START Material provided
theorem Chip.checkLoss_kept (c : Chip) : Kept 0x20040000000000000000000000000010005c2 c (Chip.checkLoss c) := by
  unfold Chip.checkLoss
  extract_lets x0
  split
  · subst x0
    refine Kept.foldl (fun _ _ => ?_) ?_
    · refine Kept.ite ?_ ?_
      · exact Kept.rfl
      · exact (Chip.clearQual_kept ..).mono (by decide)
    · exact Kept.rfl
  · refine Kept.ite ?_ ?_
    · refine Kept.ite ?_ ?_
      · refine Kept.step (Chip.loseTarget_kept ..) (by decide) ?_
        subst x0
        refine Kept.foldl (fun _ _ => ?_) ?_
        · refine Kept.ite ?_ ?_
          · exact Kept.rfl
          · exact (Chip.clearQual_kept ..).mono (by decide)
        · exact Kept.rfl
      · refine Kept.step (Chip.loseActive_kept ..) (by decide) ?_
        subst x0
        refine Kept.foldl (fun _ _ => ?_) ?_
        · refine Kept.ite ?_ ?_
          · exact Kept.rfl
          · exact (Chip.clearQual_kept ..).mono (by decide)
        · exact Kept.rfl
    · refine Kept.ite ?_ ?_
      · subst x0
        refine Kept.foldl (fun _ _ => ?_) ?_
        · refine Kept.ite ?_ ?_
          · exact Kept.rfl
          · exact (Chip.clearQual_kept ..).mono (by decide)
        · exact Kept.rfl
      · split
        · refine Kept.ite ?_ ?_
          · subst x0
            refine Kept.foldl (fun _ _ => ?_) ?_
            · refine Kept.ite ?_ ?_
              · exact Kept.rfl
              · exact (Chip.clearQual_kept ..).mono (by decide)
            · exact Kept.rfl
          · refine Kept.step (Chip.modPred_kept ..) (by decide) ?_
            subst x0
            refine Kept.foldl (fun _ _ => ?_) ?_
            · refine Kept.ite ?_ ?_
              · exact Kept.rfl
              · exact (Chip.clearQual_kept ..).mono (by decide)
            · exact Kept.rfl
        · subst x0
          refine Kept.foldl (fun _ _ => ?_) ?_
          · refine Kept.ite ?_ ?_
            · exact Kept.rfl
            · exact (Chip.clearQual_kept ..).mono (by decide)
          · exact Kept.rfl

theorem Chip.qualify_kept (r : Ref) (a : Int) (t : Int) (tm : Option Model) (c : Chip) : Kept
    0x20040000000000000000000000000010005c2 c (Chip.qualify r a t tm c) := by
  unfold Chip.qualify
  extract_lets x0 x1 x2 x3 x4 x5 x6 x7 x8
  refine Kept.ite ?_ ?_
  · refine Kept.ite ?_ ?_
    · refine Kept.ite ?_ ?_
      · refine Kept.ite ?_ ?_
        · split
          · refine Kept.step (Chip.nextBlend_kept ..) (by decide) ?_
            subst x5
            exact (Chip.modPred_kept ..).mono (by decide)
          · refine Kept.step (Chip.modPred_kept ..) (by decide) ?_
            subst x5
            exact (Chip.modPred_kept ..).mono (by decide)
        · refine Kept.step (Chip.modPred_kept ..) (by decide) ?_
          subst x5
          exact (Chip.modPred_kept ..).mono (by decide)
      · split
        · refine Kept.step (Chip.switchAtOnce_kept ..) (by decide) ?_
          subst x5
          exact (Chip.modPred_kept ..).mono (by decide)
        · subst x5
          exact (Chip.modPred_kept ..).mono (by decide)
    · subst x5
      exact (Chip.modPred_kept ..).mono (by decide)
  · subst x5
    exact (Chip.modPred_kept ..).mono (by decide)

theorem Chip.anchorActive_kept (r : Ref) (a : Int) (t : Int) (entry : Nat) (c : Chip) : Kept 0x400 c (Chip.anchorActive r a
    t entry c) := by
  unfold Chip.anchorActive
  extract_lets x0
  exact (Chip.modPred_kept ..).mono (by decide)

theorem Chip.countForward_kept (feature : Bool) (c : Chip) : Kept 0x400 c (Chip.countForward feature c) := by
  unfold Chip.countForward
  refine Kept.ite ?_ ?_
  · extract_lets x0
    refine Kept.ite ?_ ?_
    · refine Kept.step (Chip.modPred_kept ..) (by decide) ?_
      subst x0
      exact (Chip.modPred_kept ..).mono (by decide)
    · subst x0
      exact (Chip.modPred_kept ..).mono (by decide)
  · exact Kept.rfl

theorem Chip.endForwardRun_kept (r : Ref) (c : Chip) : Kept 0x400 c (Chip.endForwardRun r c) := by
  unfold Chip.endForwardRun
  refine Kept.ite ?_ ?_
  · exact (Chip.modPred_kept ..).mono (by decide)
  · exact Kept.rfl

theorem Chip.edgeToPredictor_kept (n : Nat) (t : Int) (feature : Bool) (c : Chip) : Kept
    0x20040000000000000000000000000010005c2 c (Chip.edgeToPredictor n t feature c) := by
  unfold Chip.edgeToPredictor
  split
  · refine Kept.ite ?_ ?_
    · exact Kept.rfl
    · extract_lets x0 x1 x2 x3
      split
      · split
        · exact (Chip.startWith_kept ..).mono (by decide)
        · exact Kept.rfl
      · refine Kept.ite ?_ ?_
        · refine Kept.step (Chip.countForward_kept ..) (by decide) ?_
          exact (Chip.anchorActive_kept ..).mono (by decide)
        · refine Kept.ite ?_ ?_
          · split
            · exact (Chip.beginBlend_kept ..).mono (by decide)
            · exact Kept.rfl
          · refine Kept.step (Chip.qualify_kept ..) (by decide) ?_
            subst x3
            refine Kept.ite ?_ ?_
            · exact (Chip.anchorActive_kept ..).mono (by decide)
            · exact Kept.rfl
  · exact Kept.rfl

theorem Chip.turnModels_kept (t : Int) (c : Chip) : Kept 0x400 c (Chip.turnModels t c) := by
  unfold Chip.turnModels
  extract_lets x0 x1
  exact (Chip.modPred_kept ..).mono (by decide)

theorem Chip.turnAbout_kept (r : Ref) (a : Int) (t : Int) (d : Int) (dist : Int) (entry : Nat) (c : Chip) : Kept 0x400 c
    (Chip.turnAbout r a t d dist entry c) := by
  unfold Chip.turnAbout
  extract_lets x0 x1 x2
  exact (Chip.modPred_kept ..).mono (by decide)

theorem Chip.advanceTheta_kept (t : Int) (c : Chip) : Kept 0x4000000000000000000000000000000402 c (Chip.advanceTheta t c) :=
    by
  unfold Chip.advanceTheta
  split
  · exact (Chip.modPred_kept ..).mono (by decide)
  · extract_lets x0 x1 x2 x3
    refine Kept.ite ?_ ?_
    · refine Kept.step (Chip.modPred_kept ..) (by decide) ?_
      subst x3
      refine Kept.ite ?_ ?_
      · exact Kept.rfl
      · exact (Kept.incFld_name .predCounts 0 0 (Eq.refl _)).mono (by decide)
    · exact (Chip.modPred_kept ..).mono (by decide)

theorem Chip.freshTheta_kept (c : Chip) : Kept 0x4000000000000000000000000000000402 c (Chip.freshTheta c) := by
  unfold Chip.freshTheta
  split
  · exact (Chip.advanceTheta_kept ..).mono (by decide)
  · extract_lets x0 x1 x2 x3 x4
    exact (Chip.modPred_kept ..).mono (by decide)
END Material provided
Goal of the exercise
Each line holding "entry" in the records should be copied out.

Answer box
theorem Chip.anchorActive_kept (r : Ref) (a : Int) (t : Int) (entry : Nat) (c : Chip) : Kept 0x400 c (Chip.anchorActive r a
    t entry c) := by
theorem Chip.turnAbout_kept (r : Ref) (a : Int) (t : Int) (d : Int) (dist : Int) (entry : Nat) (c : Chip) : Kept 0x400 c
    (Chip.turnAbout r a t d dist entry c) := by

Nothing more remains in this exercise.